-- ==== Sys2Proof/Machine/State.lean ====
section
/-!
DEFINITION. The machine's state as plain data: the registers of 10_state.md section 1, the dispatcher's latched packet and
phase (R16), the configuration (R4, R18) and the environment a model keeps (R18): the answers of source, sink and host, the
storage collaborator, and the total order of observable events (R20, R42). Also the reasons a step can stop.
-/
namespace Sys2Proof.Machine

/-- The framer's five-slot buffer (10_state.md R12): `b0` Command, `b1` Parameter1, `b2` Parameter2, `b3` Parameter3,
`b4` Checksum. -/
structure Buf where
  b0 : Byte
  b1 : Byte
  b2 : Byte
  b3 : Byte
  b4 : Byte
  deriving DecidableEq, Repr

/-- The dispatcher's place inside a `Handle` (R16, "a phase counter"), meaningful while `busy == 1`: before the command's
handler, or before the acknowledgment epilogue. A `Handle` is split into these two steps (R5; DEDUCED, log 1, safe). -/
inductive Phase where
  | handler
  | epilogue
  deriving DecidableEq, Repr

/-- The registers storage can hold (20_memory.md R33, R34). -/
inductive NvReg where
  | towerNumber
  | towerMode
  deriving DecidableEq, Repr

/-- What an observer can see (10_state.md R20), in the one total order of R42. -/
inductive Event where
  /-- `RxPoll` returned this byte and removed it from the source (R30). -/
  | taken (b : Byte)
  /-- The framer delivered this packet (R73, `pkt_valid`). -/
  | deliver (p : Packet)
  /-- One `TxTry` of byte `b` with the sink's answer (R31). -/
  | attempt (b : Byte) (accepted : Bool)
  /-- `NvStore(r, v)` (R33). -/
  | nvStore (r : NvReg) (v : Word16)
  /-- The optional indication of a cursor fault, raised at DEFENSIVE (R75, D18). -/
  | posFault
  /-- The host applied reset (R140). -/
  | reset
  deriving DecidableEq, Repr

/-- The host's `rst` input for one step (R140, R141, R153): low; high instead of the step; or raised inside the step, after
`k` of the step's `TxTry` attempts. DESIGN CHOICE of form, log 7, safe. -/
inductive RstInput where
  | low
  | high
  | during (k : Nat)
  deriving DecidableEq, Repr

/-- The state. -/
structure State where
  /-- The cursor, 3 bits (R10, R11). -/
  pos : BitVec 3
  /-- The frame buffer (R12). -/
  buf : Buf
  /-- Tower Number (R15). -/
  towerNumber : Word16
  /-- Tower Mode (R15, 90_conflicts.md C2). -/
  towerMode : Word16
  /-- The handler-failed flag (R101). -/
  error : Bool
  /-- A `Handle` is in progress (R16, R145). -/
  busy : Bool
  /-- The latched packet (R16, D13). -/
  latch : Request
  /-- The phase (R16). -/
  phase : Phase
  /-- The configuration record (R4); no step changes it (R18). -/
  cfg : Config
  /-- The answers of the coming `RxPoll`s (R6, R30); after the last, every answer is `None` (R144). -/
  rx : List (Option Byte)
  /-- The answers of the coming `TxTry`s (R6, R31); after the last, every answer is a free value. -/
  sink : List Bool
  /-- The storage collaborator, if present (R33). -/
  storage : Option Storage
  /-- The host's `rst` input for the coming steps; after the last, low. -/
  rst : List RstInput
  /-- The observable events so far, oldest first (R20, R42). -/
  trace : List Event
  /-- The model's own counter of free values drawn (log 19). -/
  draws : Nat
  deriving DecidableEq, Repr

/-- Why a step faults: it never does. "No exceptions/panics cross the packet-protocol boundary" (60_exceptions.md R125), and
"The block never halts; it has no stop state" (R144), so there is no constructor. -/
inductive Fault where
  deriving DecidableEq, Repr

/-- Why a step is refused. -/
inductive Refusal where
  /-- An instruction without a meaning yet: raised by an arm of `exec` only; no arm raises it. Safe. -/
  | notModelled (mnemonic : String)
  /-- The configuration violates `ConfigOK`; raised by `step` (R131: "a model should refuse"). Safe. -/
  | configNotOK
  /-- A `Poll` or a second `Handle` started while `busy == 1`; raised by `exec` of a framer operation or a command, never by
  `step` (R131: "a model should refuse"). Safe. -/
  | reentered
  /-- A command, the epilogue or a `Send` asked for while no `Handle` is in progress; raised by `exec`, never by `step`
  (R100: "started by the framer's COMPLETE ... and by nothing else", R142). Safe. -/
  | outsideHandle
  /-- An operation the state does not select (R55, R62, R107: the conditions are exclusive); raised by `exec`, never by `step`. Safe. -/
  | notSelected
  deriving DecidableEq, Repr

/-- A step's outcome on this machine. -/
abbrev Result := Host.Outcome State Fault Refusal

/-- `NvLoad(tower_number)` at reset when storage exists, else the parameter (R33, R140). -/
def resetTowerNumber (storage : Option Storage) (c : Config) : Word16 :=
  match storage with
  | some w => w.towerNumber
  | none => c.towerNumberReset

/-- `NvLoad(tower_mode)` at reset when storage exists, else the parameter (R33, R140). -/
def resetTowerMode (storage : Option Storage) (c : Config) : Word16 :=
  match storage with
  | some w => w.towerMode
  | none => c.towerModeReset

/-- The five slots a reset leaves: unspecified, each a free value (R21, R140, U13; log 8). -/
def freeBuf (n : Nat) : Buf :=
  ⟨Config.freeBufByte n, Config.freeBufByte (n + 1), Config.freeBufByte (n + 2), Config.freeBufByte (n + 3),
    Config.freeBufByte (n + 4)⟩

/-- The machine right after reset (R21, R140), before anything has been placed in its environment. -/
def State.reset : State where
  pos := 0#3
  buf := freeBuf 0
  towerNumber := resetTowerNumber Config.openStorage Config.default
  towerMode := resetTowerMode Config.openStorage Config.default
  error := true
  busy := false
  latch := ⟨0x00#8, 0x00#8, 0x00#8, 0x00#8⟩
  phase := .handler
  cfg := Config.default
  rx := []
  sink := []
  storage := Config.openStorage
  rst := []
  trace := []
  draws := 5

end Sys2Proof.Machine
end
——
What the task requires
The line containing "its environment. -/" and each line after it through the end of the listing above must be printed exactly, with nothing added.

Response to this exercise
/-- The machine right after reset (R21, R140), before anything has been placed in its environment. -/
def State.reset : State where
  pos := 0#3
  buf := freeBuf 0
  towerNumber := resetTowerNumber Config.openStorage Config.default
  towerMode := resetTowerMode Config.openStorage Config.default
  error := true
  busy := false
  latch := ⟨0x00#8, 0x00#8, 0x00#8, 0x00#8⟩
  phase := .handler
  cfg := Config.default
  rx := []
  sink := []
  storage := Config.openStorage
  rst := []
  trace := []
  draws := 5

end Sys2Proof.Machine
end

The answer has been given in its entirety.